Brief:
Search the records that follow and extract every line containing the string "respBytes".

[Collected data entries]

___

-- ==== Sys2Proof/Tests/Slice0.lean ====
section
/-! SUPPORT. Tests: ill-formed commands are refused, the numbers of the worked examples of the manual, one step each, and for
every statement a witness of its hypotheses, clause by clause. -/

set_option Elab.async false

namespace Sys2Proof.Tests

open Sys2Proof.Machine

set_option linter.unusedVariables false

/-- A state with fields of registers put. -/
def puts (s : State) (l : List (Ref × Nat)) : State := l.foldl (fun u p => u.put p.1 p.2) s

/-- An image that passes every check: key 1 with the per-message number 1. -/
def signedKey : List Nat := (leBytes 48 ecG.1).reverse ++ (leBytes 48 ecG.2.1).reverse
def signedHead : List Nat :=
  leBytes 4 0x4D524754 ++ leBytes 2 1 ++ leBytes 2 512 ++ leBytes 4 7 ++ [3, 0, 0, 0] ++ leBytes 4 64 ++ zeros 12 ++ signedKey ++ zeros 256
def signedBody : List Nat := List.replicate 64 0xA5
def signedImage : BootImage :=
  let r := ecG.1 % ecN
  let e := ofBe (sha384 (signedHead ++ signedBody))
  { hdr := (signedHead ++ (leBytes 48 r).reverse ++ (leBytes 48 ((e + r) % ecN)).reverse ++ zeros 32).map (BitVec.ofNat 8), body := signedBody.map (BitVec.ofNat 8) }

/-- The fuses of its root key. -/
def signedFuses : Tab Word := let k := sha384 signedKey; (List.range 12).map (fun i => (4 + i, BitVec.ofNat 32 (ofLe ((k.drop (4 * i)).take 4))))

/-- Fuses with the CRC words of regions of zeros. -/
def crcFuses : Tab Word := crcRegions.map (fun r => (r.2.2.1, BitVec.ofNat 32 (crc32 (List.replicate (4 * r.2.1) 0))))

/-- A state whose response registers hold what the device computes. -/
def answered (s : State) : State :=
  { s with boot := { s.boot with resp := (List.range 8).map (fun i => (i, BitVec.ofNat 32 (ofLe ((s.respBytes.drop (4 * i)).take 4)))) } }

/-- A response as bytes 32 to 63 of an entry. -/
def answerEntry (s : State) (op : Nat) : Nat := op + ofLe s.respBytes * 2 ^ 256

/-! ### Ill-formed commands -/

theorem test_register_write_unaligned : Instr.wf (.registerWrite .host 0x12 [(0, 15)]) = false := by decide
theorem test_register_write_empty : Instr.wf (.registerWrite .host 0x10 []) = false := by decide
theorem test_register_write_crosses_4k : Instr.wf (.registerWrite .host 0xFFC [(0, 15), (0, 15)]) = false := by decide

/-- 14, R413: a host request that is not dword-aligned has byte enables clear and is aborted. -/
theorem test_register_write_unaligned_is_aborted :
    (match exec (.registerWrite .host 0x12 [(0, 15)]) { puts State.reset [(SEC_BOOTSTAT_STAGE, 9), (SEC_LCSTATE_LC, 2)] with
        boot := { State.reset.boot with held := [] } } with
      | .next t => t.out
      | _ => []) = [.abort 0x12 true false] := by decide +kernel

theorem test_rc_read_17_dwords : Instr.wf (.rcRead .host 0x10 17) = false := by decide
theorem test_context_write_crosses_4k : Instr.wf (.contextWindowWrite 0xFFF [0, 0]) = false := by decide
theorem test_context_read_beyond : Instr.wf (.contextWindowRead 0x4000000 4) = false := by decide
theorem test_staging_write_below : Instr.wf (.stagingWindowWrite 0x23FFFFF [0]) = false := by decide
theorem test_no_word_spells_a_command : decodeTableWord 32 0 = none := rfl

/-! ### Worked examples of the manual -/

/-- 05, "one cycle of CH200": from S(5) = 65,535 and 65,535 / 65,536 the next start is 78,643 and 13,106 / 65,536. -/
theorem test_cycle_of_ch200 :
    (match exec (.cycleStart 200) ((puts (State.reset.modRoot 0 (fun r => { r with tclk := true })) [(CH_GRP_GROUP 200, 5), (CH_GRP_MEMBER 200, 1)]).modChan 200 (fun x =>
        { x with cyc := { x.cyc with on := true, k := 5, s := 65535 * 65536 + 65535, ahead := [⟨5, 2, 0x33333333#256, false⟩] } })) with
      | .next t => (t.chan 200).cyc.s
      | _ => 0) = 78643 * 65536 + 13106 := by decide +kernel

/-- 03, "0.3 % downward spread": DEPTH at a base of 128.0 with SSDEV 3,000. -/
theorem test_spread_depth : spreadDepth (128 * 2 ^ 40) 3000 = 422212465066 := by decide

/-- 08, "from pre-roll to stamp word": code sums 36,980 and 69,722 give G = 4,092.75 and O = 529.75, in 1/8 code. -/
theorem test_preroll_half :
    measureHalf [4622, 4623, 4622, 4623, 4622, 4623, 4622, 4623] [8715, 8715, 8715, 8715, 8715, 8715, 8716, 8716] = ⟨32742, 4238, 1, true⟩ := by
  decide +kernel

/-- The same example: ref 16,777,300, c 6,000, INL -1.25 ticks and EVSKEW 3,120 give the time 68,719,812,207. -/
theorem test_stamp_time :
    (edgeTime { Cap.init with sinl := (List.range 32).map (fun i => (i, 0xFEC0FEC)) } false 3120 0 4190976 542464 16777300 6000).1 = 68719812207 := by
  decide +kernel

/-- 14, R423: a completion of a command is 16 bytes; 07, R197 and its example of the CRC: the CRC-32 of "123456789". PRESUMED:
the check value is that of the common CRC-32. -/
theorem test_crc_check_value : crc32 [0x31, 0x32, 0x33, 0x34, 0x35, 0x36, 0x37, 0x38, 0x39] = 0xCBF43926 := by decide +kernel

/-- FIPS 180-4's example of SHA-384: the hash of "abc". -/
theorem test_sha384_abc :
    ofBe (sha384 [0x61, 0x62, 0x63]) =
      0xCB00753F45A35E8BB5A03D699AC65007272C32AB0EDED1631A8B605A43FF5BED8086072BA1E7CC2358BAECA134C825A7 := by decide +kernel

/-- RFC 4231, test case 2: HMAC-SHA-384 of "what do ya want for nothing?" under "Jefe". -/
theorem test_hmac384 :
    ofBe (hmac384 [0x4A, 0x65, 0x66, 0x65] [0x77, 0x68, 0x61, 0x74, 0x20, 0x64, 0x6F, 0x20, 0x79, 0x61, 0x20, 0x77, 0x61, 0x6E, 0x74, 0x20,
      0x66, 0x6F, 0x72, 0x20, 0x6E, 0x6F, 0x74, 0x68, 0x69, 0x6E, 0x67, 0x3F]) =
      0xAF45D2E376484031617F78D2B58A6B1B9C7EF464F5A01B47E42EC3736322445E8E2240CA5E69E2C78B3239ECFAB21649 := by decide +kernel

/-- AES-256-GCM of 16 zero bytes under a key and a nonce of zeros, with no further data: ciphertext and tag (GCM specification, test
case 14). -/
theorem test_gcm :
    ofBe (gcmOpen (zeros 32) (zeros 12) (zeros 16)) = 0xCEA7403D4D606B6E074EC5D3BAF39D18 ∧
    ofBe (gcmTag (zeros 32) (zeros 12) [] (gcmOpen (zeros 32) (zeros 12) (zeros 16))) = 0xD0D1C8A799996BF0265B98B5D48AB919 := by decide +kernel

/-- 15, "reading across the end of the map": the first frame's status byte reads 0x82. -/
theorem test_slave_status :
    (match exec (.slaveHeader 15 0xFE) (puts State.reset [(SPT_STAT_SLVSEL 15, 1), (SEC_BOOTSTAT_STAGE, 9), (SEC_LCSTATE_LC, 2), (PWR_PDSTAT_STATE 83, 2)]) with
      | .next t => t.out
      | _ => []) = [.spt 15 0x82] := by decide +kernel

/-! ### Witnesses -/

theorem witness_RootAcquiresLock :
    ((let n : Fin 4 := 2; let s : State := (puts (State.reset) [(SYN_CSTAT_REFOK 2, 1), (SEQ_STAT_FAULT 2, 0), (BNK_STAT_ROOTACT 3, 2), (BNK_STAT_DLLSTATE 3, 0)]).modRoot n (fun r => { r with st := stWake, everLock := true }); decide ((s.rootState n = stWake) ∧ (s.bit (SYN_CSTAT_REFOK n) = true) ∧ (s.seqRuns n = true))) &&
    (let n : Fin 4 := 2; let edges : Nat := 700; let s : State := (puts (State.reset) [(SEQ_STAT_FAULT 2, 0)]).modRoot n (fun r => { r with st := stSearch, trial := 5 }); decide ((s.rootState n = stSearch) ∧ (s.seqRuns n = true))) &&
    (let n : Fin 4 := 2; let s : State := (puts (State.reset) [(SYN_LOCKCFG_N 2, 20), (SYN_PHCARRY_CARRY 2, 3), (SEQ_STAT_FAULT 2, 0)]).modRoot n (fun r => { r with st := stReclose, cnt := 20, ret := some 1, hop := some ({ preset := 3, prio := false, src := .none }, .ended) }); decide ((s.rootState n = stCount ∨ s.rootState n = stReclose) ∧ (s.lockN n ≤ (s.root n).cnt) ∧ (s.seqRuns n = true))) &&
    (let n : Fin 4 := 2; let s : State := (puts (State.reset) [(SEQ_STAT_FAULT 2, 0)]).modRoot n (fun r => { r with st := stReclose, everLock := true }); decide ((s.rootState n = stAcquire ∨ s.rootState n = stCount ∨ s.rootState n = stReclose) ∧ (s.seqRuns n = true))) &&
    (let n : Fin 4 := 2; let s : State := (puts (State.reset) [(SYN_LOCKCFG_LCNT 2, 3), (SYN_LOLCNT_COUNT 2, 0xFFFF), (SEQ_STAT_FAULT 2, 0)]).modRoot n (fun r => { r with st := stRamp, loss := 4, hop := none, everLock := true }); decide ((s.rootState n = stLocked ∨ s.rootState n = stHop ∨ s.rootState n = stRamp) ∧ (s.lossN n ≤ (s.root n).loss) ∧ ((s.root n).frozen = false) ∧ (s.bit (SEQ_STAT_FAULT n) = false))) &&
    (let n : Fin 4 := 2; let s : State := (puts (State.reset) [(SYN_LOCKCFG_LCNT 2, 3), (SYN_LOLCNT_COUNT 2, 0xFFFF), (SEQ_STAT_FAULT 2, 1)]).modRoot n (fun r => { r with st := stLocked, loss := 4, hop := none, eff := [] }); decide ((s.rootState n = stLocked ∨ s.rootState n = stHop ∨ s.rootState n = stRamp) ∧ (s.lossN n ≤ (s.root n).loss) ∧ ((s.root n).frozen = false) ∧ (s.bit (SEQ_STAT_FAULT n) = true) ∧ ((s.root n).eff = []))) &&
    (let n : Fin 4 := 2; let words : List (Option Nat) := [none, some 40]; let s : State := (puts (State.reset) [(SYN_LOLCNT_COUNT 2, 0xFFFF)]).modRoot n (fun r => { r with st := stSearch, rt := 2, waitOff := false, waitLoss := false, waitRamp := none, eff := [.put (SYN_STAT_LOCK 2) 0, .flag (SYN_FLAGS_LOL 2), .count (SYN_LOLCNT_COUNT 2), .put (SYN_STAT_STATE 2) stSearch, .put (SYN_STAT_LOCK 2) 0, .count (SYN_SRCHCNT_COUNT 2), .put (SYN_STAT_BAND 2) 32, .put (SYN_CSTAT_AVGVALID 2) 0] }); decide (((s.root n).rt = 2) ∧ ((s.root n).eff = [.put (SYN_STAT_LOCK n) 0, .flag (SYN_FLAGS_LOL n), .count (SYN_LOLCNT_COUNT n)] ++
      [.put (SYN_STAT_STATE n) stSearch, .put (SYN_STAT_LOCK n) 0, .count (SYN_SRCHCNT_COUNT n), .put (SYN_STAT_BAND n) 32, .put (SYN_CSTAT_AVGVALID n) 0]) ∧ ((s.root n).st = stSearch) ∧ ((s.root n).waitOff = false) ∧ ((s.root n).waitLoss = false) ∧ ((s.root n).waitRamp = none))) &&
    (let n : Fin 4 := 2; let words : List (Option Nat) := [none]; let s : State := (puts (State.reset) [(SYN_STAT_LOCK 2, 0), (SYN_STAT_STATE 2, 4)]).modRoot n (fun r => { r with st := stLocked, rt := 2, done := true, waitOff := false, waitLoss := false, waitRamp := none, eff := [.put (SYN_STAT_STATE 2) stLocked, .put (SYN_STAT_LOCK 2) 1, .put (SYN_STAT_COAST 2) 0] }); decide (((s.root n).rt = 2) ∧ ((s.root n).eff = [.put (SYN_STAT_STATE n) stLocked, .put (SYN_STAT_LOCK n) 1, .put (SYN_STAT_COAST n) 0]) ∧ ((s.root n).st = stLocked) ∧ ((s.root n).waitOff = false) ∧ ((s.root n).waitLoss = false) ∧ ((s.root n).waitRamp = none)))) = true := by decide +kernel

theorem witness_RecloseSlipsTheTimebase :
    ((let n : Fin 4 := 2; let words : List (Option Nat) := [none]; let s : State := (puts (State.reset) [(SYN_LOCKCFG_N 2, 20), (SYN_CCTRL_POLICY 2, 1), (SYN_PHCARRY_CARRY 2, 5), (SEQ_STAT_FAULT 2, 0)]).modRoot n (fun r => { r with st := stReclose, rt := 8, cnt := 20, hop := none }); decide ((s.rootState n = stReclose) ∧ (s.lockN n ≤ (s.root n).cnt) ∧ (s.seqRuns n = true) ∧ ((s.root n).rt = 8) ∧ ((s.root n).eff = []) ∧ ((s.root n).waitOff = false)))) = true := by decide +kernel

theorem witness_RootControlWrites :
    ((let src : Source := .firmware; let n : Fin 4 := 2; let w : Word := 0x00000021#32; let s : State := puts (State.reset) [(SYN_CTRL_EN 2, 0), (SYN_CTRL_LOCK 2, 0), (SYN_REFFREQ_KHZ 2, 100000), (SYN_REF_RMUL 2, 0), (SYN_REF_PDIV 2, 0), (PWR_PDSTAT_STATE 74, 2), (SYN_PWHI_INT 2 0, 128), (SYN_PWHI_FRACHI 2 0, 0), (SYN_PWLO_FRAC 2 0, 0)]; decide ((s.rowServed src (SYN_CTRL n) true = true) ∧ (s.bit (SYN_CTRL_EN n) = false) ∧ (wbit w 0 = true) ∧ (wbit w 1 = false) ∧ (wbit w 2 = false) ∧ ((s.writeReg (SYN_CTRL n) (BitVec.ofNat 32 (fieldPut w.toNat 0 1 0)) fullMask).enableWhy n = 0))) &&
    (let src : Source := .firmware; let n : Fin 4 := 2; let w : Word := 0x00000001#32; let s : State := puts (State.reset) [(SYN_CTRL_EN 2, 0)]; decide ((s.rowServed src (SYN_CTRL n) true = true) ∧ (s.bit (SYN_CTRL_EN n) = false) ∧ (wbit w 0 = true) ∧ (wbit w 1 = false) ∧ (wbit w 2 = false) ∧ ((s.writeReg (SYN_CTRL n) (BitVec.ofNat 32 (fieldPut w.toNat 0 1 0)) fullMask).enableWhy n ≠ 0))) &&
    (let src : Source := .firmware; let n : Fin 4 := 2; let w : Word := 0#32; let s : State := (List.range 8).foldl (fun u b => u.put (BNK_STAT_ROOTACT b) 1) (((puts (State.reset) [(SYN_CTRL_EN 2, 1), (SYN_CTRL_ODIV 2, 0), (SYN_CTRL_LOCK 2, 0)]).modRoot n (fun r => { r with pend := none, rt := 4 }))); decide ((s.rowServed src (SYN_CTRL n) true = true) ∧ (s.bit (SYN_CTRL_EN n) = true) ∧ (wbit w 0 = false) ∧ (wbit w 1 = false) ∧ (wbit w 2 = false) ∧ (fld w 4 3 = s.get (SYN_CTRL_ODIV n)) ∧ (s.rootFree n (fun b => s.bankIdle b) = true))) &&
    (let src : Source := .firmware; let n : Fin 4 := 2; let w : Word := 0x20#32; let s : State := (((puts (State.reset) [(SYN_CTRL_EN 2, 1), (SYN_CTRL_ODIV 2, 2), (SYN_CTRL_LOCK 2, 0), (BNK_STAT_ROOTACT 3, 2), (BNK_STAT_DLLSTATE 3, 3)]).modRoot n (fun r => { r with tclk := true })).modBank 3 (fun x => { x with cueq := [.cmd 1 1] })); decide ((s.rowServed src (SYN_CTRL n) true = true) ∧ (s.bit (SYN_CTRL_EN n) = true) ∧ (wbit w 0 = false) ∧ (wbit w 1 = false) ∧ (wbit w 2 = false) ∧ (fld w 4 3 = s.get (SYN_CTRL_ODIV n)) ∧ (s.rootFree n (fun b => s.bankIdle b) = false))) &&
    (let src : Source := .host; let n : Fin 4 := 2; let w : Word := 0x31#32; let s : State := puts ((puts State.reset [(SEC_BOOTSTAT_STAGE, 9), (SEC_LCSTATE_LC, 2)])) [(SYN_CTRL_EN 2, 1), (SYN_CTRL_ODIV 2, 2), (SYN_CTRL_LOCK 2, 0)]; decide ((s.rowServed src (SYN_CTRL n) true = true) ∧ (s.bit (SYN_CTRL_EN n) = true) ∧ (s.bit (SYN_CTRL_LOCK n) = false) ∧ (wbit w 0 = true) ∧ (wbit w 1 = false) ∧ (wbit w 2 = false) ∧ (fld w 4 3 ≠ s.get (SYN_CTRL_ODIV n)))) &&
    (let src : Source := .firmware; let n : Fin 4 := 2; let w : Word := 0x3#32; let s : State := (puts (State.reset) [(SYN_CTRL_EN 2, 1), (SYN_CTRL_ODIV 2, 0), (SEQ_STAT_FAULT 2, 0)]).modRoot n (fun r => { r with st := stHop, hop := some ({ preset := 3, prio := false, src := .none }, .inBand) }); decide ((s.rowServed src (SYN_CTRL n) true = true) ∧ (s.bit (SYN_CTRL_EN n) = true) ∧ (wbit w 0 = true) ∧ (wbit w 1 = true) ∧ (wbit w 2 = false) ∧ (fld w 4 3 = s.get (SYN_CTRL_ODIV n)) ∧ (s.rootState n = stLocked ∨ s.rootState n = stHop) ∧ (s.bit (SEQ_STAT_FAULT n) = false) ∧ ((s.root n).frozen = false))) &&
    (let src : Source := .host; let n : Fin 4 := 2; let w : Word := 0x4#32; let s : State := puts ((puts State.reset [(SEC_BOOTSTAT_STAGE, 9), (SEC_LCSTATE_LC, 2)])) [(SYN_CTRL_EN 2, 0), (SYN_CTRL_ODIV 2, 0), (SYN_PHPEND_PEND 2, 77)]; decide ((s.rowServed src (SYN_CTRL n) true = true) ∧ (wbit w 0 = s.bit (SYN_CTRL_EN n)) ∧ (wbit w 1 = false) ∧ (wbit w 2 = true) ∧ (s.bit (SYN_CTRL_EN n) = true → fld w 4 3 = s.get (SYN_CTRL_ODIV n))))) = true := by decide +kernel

___

Problem solution:
  { s with boot := { s.boot with resp := (List.range 8).map (fun i => (i, BitVec.ofNat 32 (ofLe ((s.respBytes.drop (4 * i)).take 4)))) } }
def answerEntry (s : State) (op : Nat) : Nat := op + ofLe s.respBytes * 2 ^ 256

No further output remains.